Putting Theory to Practice: Understanding the SSD Performance Degradation Problem

Let’s look at the problem in the real world. You, me and our best friend have decided to start making SSDs. We buy up some NAND-flash and build a controller. The table below summarizes our drive’s characteristics:

  Our Hypothetical SSD
Page Size 4KB
Block Size 5 Pages (20KB)
Drive Size 1 Block (20KB
Read Speed 2 KB/s
Write Speed 1 KB/s

 

Through impressive marketing and your incredibly good looks we sell a drive. Our customer first goes to save a 4KB text file to his brand new SSD. The request comes down to our controller, which finds that all pages are empty, and allocates the first page to this text file.


Our SSD. The yellow boxes are empty pages

The user then goes and saves an 8KB JPEG. The request, once again, comes down to our controller, and fills the next two pages with the image.


The picture is 8KB and thus occupies two pages, which are thankfully empty

The OS reports that 60% of our drive is now full, which it is. Three of the five open pages are occupied with data and the remaining two pages are empty.

Now let’s say that the user goes back and deletes that original text file. This request doesn’t ever reach our controller, as far as our controller is concerned we’ve got three valid and two empty pages.

For our final write, the user wants to save a 12KB JPEG, that requires three 4KB pages to store. The OS knows that the first LBA, the one allocated to the 4KB text file, can be overwritten; so it tells our controller to overwrite that LBA as well as store the last 8KB of the image in our last available LBAs.

Now we have a problem once these requests get to our SSD controller. We’ve got three pages worth of write requests incoming, but only two pages free. Remember that the OS knows we have 12KB free, but on the drive only 8KB is actually free, 4KB is in use by an invalid page. We need to erase that page in order to complete the write request.


Uhoh, problem.

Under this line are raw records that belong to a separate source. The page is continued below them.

-- ==== Sys2Proof/Machine/Frames.lean ====
section
/-! DEFINITION. The common contract of the fifteen units (45_units_cathode.md R230): the loop over the frames of a block
with the mix advance, the silence threshold, and the in-place buffer access. -/

namespace Sys2Proof.Machine

open Sys2Proof

/-- Write one frame of the buffer. -/
def writeFrame (b : SampleBuffer) (i : Nat) (l r : F32) : SampleBuffer := (b.set .left i l).set .right i r

/-- UNIT.PROCESS's loop (R230) for `k` frames from frame `i`: `mixNext` advances the unit's mix smoother and gives its
new value, `sample` is the unit's SAMPLE. A frame whose mix is below the threshold is skipped: the buffer and the rest
of the unit stay as they are. -/
def unitFrames {U : Type} (mixNext : U → Calc (F32 × U)) (sample : U → F32 → F32 → F32 → Calc ((F32 × F32) × U)) :
    Nat → Nat → U → SampleBuffer → Calc (U × SampleBuffer)
  | 0, _, u, b => pure (u, b)
  | k + 1, i, u, b => do
    let (m, u1) ← mixNext u
    if dLt m mixSilence then unitFrames mixNext sample k (i + 1) u1 b
    else do
      let l ← bufRead b .left i
      let r ← bufRead b .right i
      let (o, u2) ← sample u1 l r m
      unitFrames mixNext sample k (i + 1) u2 (writeFrame b i o.1 o.2)

/-- The crossfade of both channels (R240). -/
def xfade2 (l r wL wR m : F32) : Calc (F32 × F32) := do
  let oL ← xfade l wL m
  let oR ← xfade r wR m
  pure (oL, oR)

end Sys2Proof.Machine
end

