-- ==== Sys2Proof/Machine/Flags.lean ====
section
/-! DEFINITION. The STATUS word (10_state.md R34). The block has no arithmetic flags (R44): this word, with the sticky
bits that `raise` sets (Machine/Ops.lean), is every flag there is. -/

namespace Sys2Proof.Machine

open Sys2Proof

/-- The code of a family (10_state.md R33, 49_chain_and_meter.md R290). -/
def familyCode : Family → BitVec 2
  | .cathode => 0
  | .filament => 1
  | .steel => 2

/-- One bit as a word. -/
def bitAt (b : Bool) (k : Nat) : Word := (if b then 1#32 else 0#32) <<< k

/-- The STATUS word (10_state.md R34): PREPARED, the two mirrors, the six sticky bits; every other bit reads zero. -/
def State.statusWord (s : State) : Word :=
  bitAt s.status.prepared 0 ||| bitAt s.bypassPrev 1 ||| ((familyCode s.family).setWidth 32 <<< 2)
    ||| bitAt s.status.eIllegal 8 ||| bitAt s.status.eSel 9 ||| bitAt s.status.eNotPrep 10
    ||| bitAt s.status.eLen 11 ||| bitAt s.status.eIndex 12 ||| bitAt s.status.ePort 13

/-- The sticky bit of a refusal code. -/
def State.sticky (s : State) : Err → Bool
  | .illegal => s.status.eIllegal
  | .sel => s.status.eSel
  | .notPrep => s.status.eNotPrep
  | .len => s.status.eLen
  | .index => s.status.eIndex
  | .port => s.status.ePort

end Sys2Proof.Machine
end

We don't have enough empty pages.

Remember back to Flash 101, even though we have to erase just one page we can’t; you can’t erase pages, only blocks. We have to erase all of our data just to get rid of the invalid page, then write it all back again.

To do so we first read the entire block back into memory somewhere; if we’ve got a good controller we’ll just read it into an on-die cache (steps 1 and 2 below), if not hopefully there’s some off-die memory we can use as a scratch pad. With the block read, we can modify it, remove the invalid page and replace it with good data (steps 3 and 4). But we’ve only done that in memory somewhere, now we need to write it to flash. Since we’ve got all of our data in memory, we can erase the entire block in flash and write the new block (step 5).

Now let’s think about what’s just happened. As far as the OS is concerned we needed to write 12KB of data and it got written. Our SSD controller knows what really transpired however. In order to write that 12KB of data we had to first read 12KB then write an entire block, or 20KB.

Our SSD is quite slow, it can only write at 1KB/s and read at 2KB/s. Writing 12KB should have taken 12 seconds but since we had to read 12KB and then write 20KB the whole operation now took 26 seconds.

To the end user it would look like our write speed dropped from 1KB/s to 0.46KB/s, since it took us 26 seconds to write 12KB.

Are things starting to make sense now? This is why the Intel X25-M and other SSDs get slower the more you use them, and it’s also why the write speeds drop the most while the read speeds stay about the same. When writing to an empty page the SSD can write very quickly, but when writing to a page that already has data in it there’s additional overhead that must be dealt with thus reducing the write speeds.

The Blind SSD Free Space to the Rescue
POST A COMMENT

235 Comments

View All Comments

  • siliq - Wednesday, April 01, 2009 - link

    With Anand's excellent article, it's clear that the sequential read/write thoroughput doesn't matter so much - all SSDs, even the notorious JMicron series, can do a good job on that metric. What is relevant to our daily use is the random write rate. Latencies and IOs/second are the most important metric in the realm of SSD.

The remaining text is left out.